To improve enforcement in these areas, automated and AI-based monitoring methods have also been proposed to aid in tracking greenwashing at scale. Previous research has laid out frameworks for the use of AI-powered tools to scan company websites, ads, and packaging for misleading claims (Hacker, Reference Hacker2024). Other scholars compare sustainability statements across sectors (cosmetics and electronics) to identify generalizability of automatic greenwashing detection approaches (Woloszyn et al., Reference Woloszyn, Kobti and Schmitt2021). Australia’s Active Super was fined $10.5 million in 2025 for misrepresenting its ethical investment strategy, proving how AI-driven investigations can uncover deceptive marketing tactics. Active Super’s greenwashing practices were detected through an investigation by the Australian Securities and Investments Commission by scrutinizing marketing materials, website content, and disclosure documents from February 2021 to June 2023, uncovering discrepancies between the fund’s stated investment exclusions and its actual holdings (Investment Magazine, 2024). These digital tools are early examples of how data can be leveraged to enhance regulatory oversight and deter companies from making unverified environmental claims.

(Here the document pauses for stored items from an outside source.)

-- ==== Sys2Proof/Certificates/Slice0/Obligations.lean ====
section
/-! DEFINITION. The statements for the provers, from the numbered rules of the manual. Where a statement rests on a choice of
the model, its docstring names the log entry. -/

open Sys2Proof Sys2Proof.Machine

/-! ### Encoding -/

/-- Decoding an encoded slot gives it back, whatever its fields; and a bundle of one well-formed slot on its own side, within
its read ports, decodes to it (03 R44 to R51, R56 to R62). -/
def Obligations.DecodeOfEncode : Prop :=
  (∀ (i : Instr) (last : Bool) (w : BitVec 64), encodeSlot last i = some w → decodeSlot w = .ok i ∧ slotLast w = last) ∧
  ∀ (env : DecodeEnv) (i : Instr) (w : BitVec 64), encodeSlot true i = some w → i.wellFormed env = true →
    decide (4 ≤ slotUnit w) = env.loft → portMask [(i.sig env).reads] = 0 → decodeBundle env [w] = .ok [i]

/-- Encoding a decoded slot gives its word back, so no bit of a word is lost (03 R44 to R51). -/
def Obligations.EncodeOfDecode : Prop :=
  ∀ (w : BitVec 64) (i : Instr), decodeSlot w = .ok i → encodeSlot (slotLast w) i = some w

/-! ### Unit A -/

/-- R110: IADD, ISUB, IMUL, IMULH, IMIN and IMAX complete with each element of the result fitted from the exact integer
operation; with one element, the flags of R107. -/
def Obligations.ElementArithmetic : Prop :=
  ∀ (x : ArgsA) (s : State) (b : Block) (c : Crew), s.gang? = some (b, c) →
    let n := (elems x.w).2
    let A := fun l e => elem (s.src (x.w == 1) x.a l) e n x.s
    let B := fun l e => elem (s.src (x.w == 1) x.b l) e n x.s
    let ua := fun l => s.src (x.w == 1) x.a l % 2 ^ n
    let ub := fun l => s.src (x.w == 1) x.b l % 2 ^ n
    let done := fun (i : Instr) (sat : Bool) (op : Int → Int → Int) (cf vf : Nat → Bool) =>
      ∃ f, CompletesA s c i x (x.w == 1) f ∧ ∀ l,
        Elementwise x.w x.s sat (f l).val (fun e => op (A l e) (B l e)) ∧
        (x.w.toNat ≤ 1 → (f l).flags = flagsFrom n (f l).val (cf l) (vf l))
    let past := fun l => decide (A l 0 * B l 0 < (if x.s then -(2 ^ (n - 1) : Nat) else 0 : Int) ∨
      ((if x.s then 2 ^ (n - 1) else 2 ^ n : Nat) : Int) ≤ A l 0 * B l 0)
    done (.iadd x) x.sat (fun a b => a + b) (fun l => decide (2 ^ n ≤ ua l + ub l))
      (fun l => outSigned n (toSigned n (ua l) + toSigned n (ub l))) ∧
    done (.isub x) x.sat (fun a b => a - b) (fun l => decide (ub l ≤ ua l))
      (fun l => outSigned n (toSigned n (ua l) - toSigned n (ub l))) ∧
    done (.imul x) x.sat (fun a b => a * b) past past ∧
    done (.imulh x) false (fun a b => a * b / (2 ^ n : Nat)) (fun _ => false) (fun _ => false) ∧
    done (.imin x) x.sat min (fun _ => false) (fun _ => false) ∧
    done (.imax x) x.sat max (fun _ => false) (fun _ => false)

/-- R113, R115, R116: IMAD, IMADW, IABS, IDP4 and ISAD complete with their exact result fitted once; IMAD and IABS element by
element. -/
def Obligations.ExactThenFitted : Prop :=
  ∀ (x : ArgsA) (s : State) (b : Block) (c : Crew), s.gang? = some (b, c) →
    let n := (elems x.w).2
    let ne := (elems x.w).1
    let A := s.src (x.w == 1) x.a
    let B := s.src (x.w == 1) x.b
    let C := s.src (x.w == 1) x.c
    let a1 := s.src false x.a
    let b1 := s.src false x.b
    let c1 := s.src false x.c
    (∃ f, CompletesA s c (.imad x) x (x.w == 1) f ∧ ∀ l, Elementwise x.w x.s x.sat (f l).val
      (fun e => elem (A l) e n x.s * elem (B l) e n x.s + elem (C l) e n x.s)) ∧
    (∃ f, CompletesA s c (.imadw x) x true f ∧ ∀ l, (f l).val =
      fit (elem (a1 l) 0 32 x.s * elem (b1 l) 0 32 x.s + elem (s.src true x.c l) 0 64 x.s) 64 x.s x.sat) ∧
    (∃ f, CompletesA s c (.iabs x) x (x.w == 1) f ∧ ∀ l, Elementwise x.w true x.sat (f l).val
      (fun e => ((elem (A l) e n true).natAbs : Int))) ∧
    (∃ f, CompletesA s c (.idp4 x) x false f ∧ ∀ l, (f l).val = fit (elem (c1 l) 0 32 true +
      sumElems ne (fun e => elem (a1 l) e n (x.sub.getLsbD 0) * elem (b1 l) e n (x.sub.getLsbD 1))) 32 true x.sat) ∧
    (∃ f, CompletesA s c (.isad x) x false f ∧ ∀ l, (f l).val = fit (elem (c1 l) 0 32 false +
      sumElems ne (fun e => ((elem (a1 l) e n x.s - elem (b1 l) e n x.s).natAbs : Int))) 32 false x.sat)

/-- R114: IDIV completes with the truncated quotient or the remainder, with the stated values for a zero divisor and for the
least number by -1; it never faults. -/
def Obligations.Division : Prop :=
  ∀ (x : ArgsA) (s : State) (b : Block) (c : Crew), s.gang? = some (b, c) →
    let n := (elems x.w).2
    let least : Int := -(2 ^ (n - 1) : Nat)
    ∃ f, CompletesA s c (.idiv x) x (x.w == 1) f ∧ ∀ l,
      let a := elem (s.src (x.w == 1) x.a l) 0 n x.s
      let d := elem (s.src (x.w == 1) x.b l) 0 n x.s
      (d = 0 → (f l).val = wrapNat n (if x.sub.getLsbD 0 then a else if x.s then -1 else (2 ^ n : Nat) - 1)) ∧
      (d ≠ 0 → x.s = true ∧ a = least ∧ d = -1 →
        (f l).val = wrapNat n (if x.sub.getLsbD 0 then 0 else if x.sat then (2 ^ (n - 1) : Nat) - 1 else least)) ∧
      (d ≠ 0 → ¬ (x.s = true ∧ a = least ∧ d = -1) → ∃ q m : Int, a = q * d + m ∧ m.natAbs < d.natAbs ∧
        (0 ≤ a → 0 ≤ m) ∧ (a ≤ 0 → m ≤ 0) ∧ (f l).val = wrapNat n (if x.sub.getLsbD 0 then m else q))

/-- R117: AND, OR, XOR, ANDN, their immediate forms and LOP3 complete, bit by bit. -/
def Obligations.Logic : Prop :=
  ∀ (x : ArgsA) (y : ArgsI) (z : ArgsR) (s : State) (b : Block) (c : Crew), s.gang? = some (b, c) → x.w.toNat ≤ 1 →
    let bitwise := fun (i : Instr) (op : Bool → Bool → Bool) =>
      ∃ f, CompletesA s c i x (x.w == 1) f ∧ ∀ l j, (f l).val.testBit j =
        (decide (j < (elems x.w).2) && op ((s.src (x.w == 1) x.a l).testBit j) ((s.src (x.w == 1) x.b l).testBit j))
    let withImm := fun (i : Instr) (op : Bool → Bool → Bool) =>
      ∃ f : Nat → Nat, WritesOnly s (exec i s) c.core (s.active y.g) y.d 1 f none ∧ ∀ l j, (f l).testBit j =
        (decide (j < 32) && op ((s.src false y.a l).testBit j) ((y.imm.signExtend 32).getLsbD j))
    bitwise (.and x) (fun p q => p && q) ∧ bitwise (.or x) (fun p q => p || q) ∧ bitwise (.xor x) (fun p q => p != q) ∧
    bitwise (.andn x) (fun p q => p && !q) ∧
    withImm (.andi y) (fun p q => p && q) ∧ withImm (.ori y) (fun p q => p || q) ∧ withImm (.xori y) (fun p q => p != q) ∧
    ∃ f, AluCompletes s (exec (.lop3 z) s) c.core z.g z.d false z.cw z.ci f ∧ ∀ l j, (f l).val.testBit j =
      (decide (j < 32) && z.x.getLsbD (4 * ((s.src false z.a l).testBit j).toNat + 2 * ((s.src false z.b l).testBit j).toNat
        + ((s.src false z.c l).testBit j).toNat))

/-- R118: SHL, SHR, SAR and ROT complete element by element, amounts exact and not wrapped; with one element, C as its table
gives it. -/
def Obligations.Shifts : Prop :=
  ∀ (x : ArgsA) (s : State) (b : Block) (c : Crew), s.gang? = some (b, c) →
    let n := (elems x.w).2
    let u := fun l e => s.src (x.w == 1) x.a l / 2 ^ (n * e) % 2 ^ n
    let k := fun l e => (if x.w = 1 then s.src false x.b l else s.src false x.b l / 2 ^ (n * e) % 2 ^ n) + x.sub.toNat
    let done := fun (i : Instr) (r : Nat → Nat → Nat) (cf : Nat → Nat → Nat → Bool) =>
      ∃ f, CompletesA s c i x (x.w == 1) f ∧ ∀ l,
        (∀ e, e < (elems x.w).1 → (f l).val / 2 ^ (n * e) % 2 ^ n = r (u l e) (k l e)) ∧
        (x.w.toNat ≤ 1 → (f l).flags = flagsFrom n (f l).val (cf (u l 0) (k l 0) (f l).val) false)
    done (.shl x) (fun a k => if k < n then a * 2 ^ k % 2 ^ n else 0) (fun a k _ => decide (1 ≤ k ∧ k ≤ n) && a.testBit (n - k)) ∧
    done (.shr x) (fun a k => if k < n then a / 2 ^ k else 0) (fun a k _ => decide (1 ≤ k ∧ k ≤ n) && a.testBit (k - 1)) ∧
    done (.sar x) (fun a k => if k < n then wrapNat n (toSigned n a / (2 ^ k : Nat)) else if toSigned n a < 0 then 2 ^ n - 1 else 0)
      (fun a k _ => if k = 0 then false else if k ≤ n then a.testBit (k - 1) else a.testBit (n - 1)) ∧
    done (.rot x) (fun a k => (a * 2 ^ (k % n) + a / 2 ^ (n - k % n)) % 2 ^ n) (fun _ k v => decide (k % n ≠ 0) && v.testBit 0)
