-- ==== Sys2Proof/Laws/State.lean ====
section
/-! SUPPORT. What each update of State leaves alone, field by field, so that no proof unfolds a record update. -/

namespace Sys2Proof.Machine

variable (s : State)


/-! ### modCore -/

@[simp] theorem State.modCore_mem (c : Nat) (f : CoreState → CoreState) : (s.modCore c f).mem = s.mem := rfl
@[simp] theorem State.modCore_tags (c : Nat) (f : CoreState → CoreState) : (s.modCore c f).tags = s.tags := rfl
@[simp] theorem State.modCore_owners (c : Nat) (f : CoreState → CoreState) : (s.modCore c f).owners = s.owners := rfl
@[simp] theorem State.modCore_retiredFrames (c : Nat) (f : CoreState → CoreState) : (s.modCore c f).retiredFrames = s.retiredFrames := rfl
@[simp] theorem State.modCore_poison (c : Nat) (f : CoreState → CoreState) : (s.modCore c f).poison = s.poison := rfl
@[simp] theorem State.modCore_failing (c : Nat) (f : CoreState → CoreState) : (s.modCore c f).failing = s.failing := rfl
@[simp] theorem State.modCore_carved (c : Nat) (f : CoreState → CoreState) : (s.modCore c f).carved = s.carved := rfl
@[simp] theorem State.modCore_pool (c : Nat) (f : CoreState → CoreState) : (s.modCore c f).pool = s.pool := rfl
@[simp] theorem State.modCore_frozen (c : Nat) (f : CoreState → CoreState) : (s.modCore c f).frozen = s.frozen := rfl
@[simp] theorem State.modCore_tlbis (c : Nat) (f : CoreState → CoreState) : (s.modCore c f).tlbis = s.tlbis := rfl
@[simp] theorem State.modCore_l2tlb (c : Nat) (f : CoreState → CoreState) : (s.modCore c f).l2tlb = s.l2tlb := rfl
@[simp] theorem State.modCore_regs (c : Nat) (f : CoreState → CoreState) : (s.modCore c f).regs = s.regs := rfl
@[simp] theorem State.modCore_blocks (c : Nat) (f : CoreState → CoreState) : (s.modCore c f).blocks = s.blocks := rfl
@[simp] theorem State.modCore_launches (c : Nat) (f : CoreState → CoreState) : (s.modCore c f).launches = s.launches := rfl
@[simp] theorem State.modCore_queues (c : Nat) (f : CoreState → CoreState) : (s.modCore c f).queues = s.queues := rfl
@[simp] theorem State.modCore_pageReqs (c : Nat) (f : CoreState → CoreState) : (s.modCore c f).pageReqs = s.pageReqs := rfl
@[simp] theorem State.modCore_nextReq (c : Nat) (f : CoreState → CoreState) : (s.modCore c f).nextReq = s.nextReq := rfl
@[simp] theorem State.modCore_saved (c : Nat) (f : CoreState → CoreState) : (s.modCore c f).saved = s.saved := rfl
@[simp] theorem State.modCore_preempts (c : Nat) (f : CoreState → CoreState) : (s.modCore c f).preempts = s.preempts := rfl
@[simp] theorem State.modCore_recs (c : Nat) (f : CoreState → CoreState) : (s.modCore c f).recs = s.recs := rfl
@[simp] theorem State.modCore_loads (c : Nat) (f : CoreState → CoreState) : (s.modCore c f).loads = s.loads := rfl
@[simp] theorem State.modCore_headers (c : Nat) (f : CoreState → CoreState) : (s.modCore c f).headers = s.headers := rfl
@[simp] theorem State.modCore_splices (c : Nat) (f : CoreState → CoreState) : (s.modCore c f).splices = s.splices := rfl
@[simp] theorem State.modCore_switchedIn (c : Nat) (f : CoreState → CoreState) : (s.modCore c f).switchedIn = s.switchedIn := rfl
@[simp] theorem State.modCore_switchedFrom (c : Nat) (f : CoreState → CoreState) : (s.modCore c f).switchedFrom = s.switchedFrom := rfl
@[simp] theorem State.modCore_heldWrites (c : Nat) (f : CoreState → CoreState) : (s.modCore c f).heldWrites = s.heldWrites := rfl
@[simp] theorem State.modCore_wheelAt (c : Nat) (f : CoreState → CoreState) : (s.modCore c f).wheelAt = s.wheelAt := rfl
@[simp] theorem State.modCore_sctrLatch (c : Nat) (f : CoreState → CoreState) : (s.modCore c f).sctrLatch = s.sctrLatch := rfl
@[simp] theorem State.modCore_irqs (c : Nat) (f : CoreState → CoreState) : (s.modCore c f).irqs = s.irqs := rfl
@[simp] theorem State.modCore_gts (c : Nat) (f : CoreState → CoreState) : (s.modCore c f).gts = s.gts := rfl
@[simp] theorem State.modCore_clk (c : Nat) (f : CoreState → CoreState) : (s.modCore c f).clk = s.clk := rfl
@[simp] theorem State.modCore_phase (c : Nat) (f : CoreState → CoreState) : (s.modCore c f).phase = s.phase := rfl
@[simp] theorem State.modCore_dies (c : Nat) (f : CoreState → CoreState) : (s.modCore c f).dies = s.dies := rfl
@[simp] theorem State.modCore_lowGear (c : Nat) (f : CoreState → CoreState) : (s.modCore c f).lowGear = s.lowGear := rfl
@[simp] theorem State.modCore_mhz (c : Nat) (f : CoreState → CoreState) : (s.modCore c f).mhz = s.mhz := rfl
@[simp] theorem State.modCore_maint (c : Nat) (f : CoreState → CoreState) : (s.modCore c f).maint = s.maint := rfl
@[simp] theorem State.modCore_changedAt (c : Nat) (f : CoreState → CoreState) : (s.modCore c f).changedAt = s.changedAt := rfl
@[simp] theorem State.modCore_atticUp (c : Nat) (f : CoreState → CoreState) : (s.modCore c f).atticUp = s.atticUp := rfl
@[simp] theorem State.modCore_ladderUp (c : Nat) (f : CoreState → CoreState) : (s.modCore c f).ladderUp = s.ladderUp := rfl
@[simp] theorem State.modCore_unreachable (c : Nat) (f : CoreState → CoreState) : (s.modCore c f).unreachable = s.unreachable := rfl
@[simp] theorem State.modCore_nonce (c : Nat) (f : CoreState → CoreState) : (s.modCore c f).nonce = s.nonce := rfl
@[simp] theorem State.modCore_reportDue (c : Nat) (f : CoreState → CoreState) : (s.modCore c f).reportDue = s.reportDue := rfl
@[simp] theorem State.modCore_report (c : Nat) (f : CoreState → CoreState) : (s.modCore c f).report = s.report := rfl
@[simp] theorem State.modCore_power (c : Nat) (f : CoreState → CoreState) : (s.modCore c f).power = s.power := rfl
@[simp] theorem State.modCore_verified (c : Nat) (f : CoreState → CoreState) : (s.modCore c f).verified = s.verified := rfl
@[simp] theorem State.modCore_readOut (c : Nat) (f : CoreState → CoreState) : (s.modCore c f).readOut = s.readOut := rfl
@[simp] theorem State.modCore_agenda (c : Nat) (f : CoreState → CoreState) : (s.modCore c f).agenda = s.agenda := rfl
@[simp] theorem State.modCore_picks (c : Nat) (f : CoreState → CoreState) : (s.modCore c f).picks = s.picks := rfl
@[simp] theorem State.modCore_fresh (c : Nat) (f : CoreState → CoreState) : (s.modCore c f).fresh = s.fresh := rfl
@[simp] theorem State.modCore_nextId (c : Nat) (f : CoreState → CoreState) : (s.modCore c f).nextId = s.nextId := rfl
@[simp] theorem State.modCore_cur (c : Nat) (f : CoreState → CoreState) : (s.modCore c f).cur = s.cur := rfl
@[simp] theorem State.modCore_pre (c : Nat) (f : CoreState → CoreState) : (s.modCore c f).pre = s.pre := rfl
@[simp] theorem State.modCore_preL (c : Nat) (f : CoreState → CoreState) : (s.modCore c f).preL = s.preL := rfl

Our proposed method offers a straightforward and scalable approach for detecting greenwashing tendencies, requiring only that companies publish some form of sustainability report and that their sustainability performance is assessed by a third-party data provider. As such, it can function as a first layer of broad-based greenwashing detection, flagging potentially conspicuous cases for more in-depth investigation—either manually or through the use of more targeted analytical tools.
3. Method and data
We developed our methodology based on our aforementioned definition of greenwashing that builds on the intersection of already existing concepts of greenwashing in the literature. To quantify the key components of greenwashing, we identify variables that capture both how companies communicate their sustainability efforts and how they actually perform in terms of sustainability.
For the latter, we use ESG ratings from a third-party data provider (LSEG, formerly Refinitiv). We use the LSEG score because it provides consistent coverage for our full sample and is widely used in sustainable finance research (Avramov et al., Reference Avramov, Cheng, Lioui and Tarelli2022; Bauer et al., Reference Bauer, Huber, Rudebusch and Wilms2022; Alves et al., Reference Alves, Krüger and Dijk2025). Moreover, it is performance-oriented, drawing on reported policies, outcomes, and impacts rather than focusing on ESG-related financial risk exposure. Given well-documented divergence across ESG rating providers (Berg et al., Reference Berg, Fabisik, Sautner, Albuquerque, Berg, Fahlenbrach, Koskinen, Liang, Malloy, Moreau, Rockinger, Seru, Schnitzler and Zhang2020, Reference Berg, Kölbel and Rigobon2022), we do not treat this score as ground truth. Instead, it serves as one transparent external proxy within our relative framework. The LSEG ESG score is built in a hierarchical pillar structure. The overall score is built up from the environmental, social and governance pillars, each of which again comprises subscores, such as “Resource Use,” “Emissions,” and “Innovation” for the environmental pillar. It is also worth noting that the weighting of these categories is subject to each companies’ industry. Companies are thus rated relative to their peers (for details on the LSEG ESG methodology, please refer https://www.lseg.com/en/data-analytics/sustainable-finance/esg-scores#methodology). The hierarchical structure aligns well with the modular design of our approach (e.g., matching selected ESG dimensions to subsets of SDGs where an application calls for it). Although external media outlets might be a viable alternative to ESG scores and are used in related studies (Mach and Rochat, Reference Mach and Rochat2022; Contessotto et al., Reference Contessotto, Giger and Reichmuth2023), their coverage often exhibits biases, such as favoring advertisers (Ellman and Germano, Reference Ellman and Germano2009; Blasco and Sobbrio, Reference Blasco and Sobbrio2012; Beattie et al., Reference Beattie, Durante, Knight and Sen2021), larger companies (Fang and Peress, Reference Fang and Peress2009; Nokelainen and Kanniainen, Reference Nokelainen and Kanniainen2018), or salient industries during crises (Jonkman et al., Reference Jonkman, Trilling, Verhoeven and Vliegenthart2018).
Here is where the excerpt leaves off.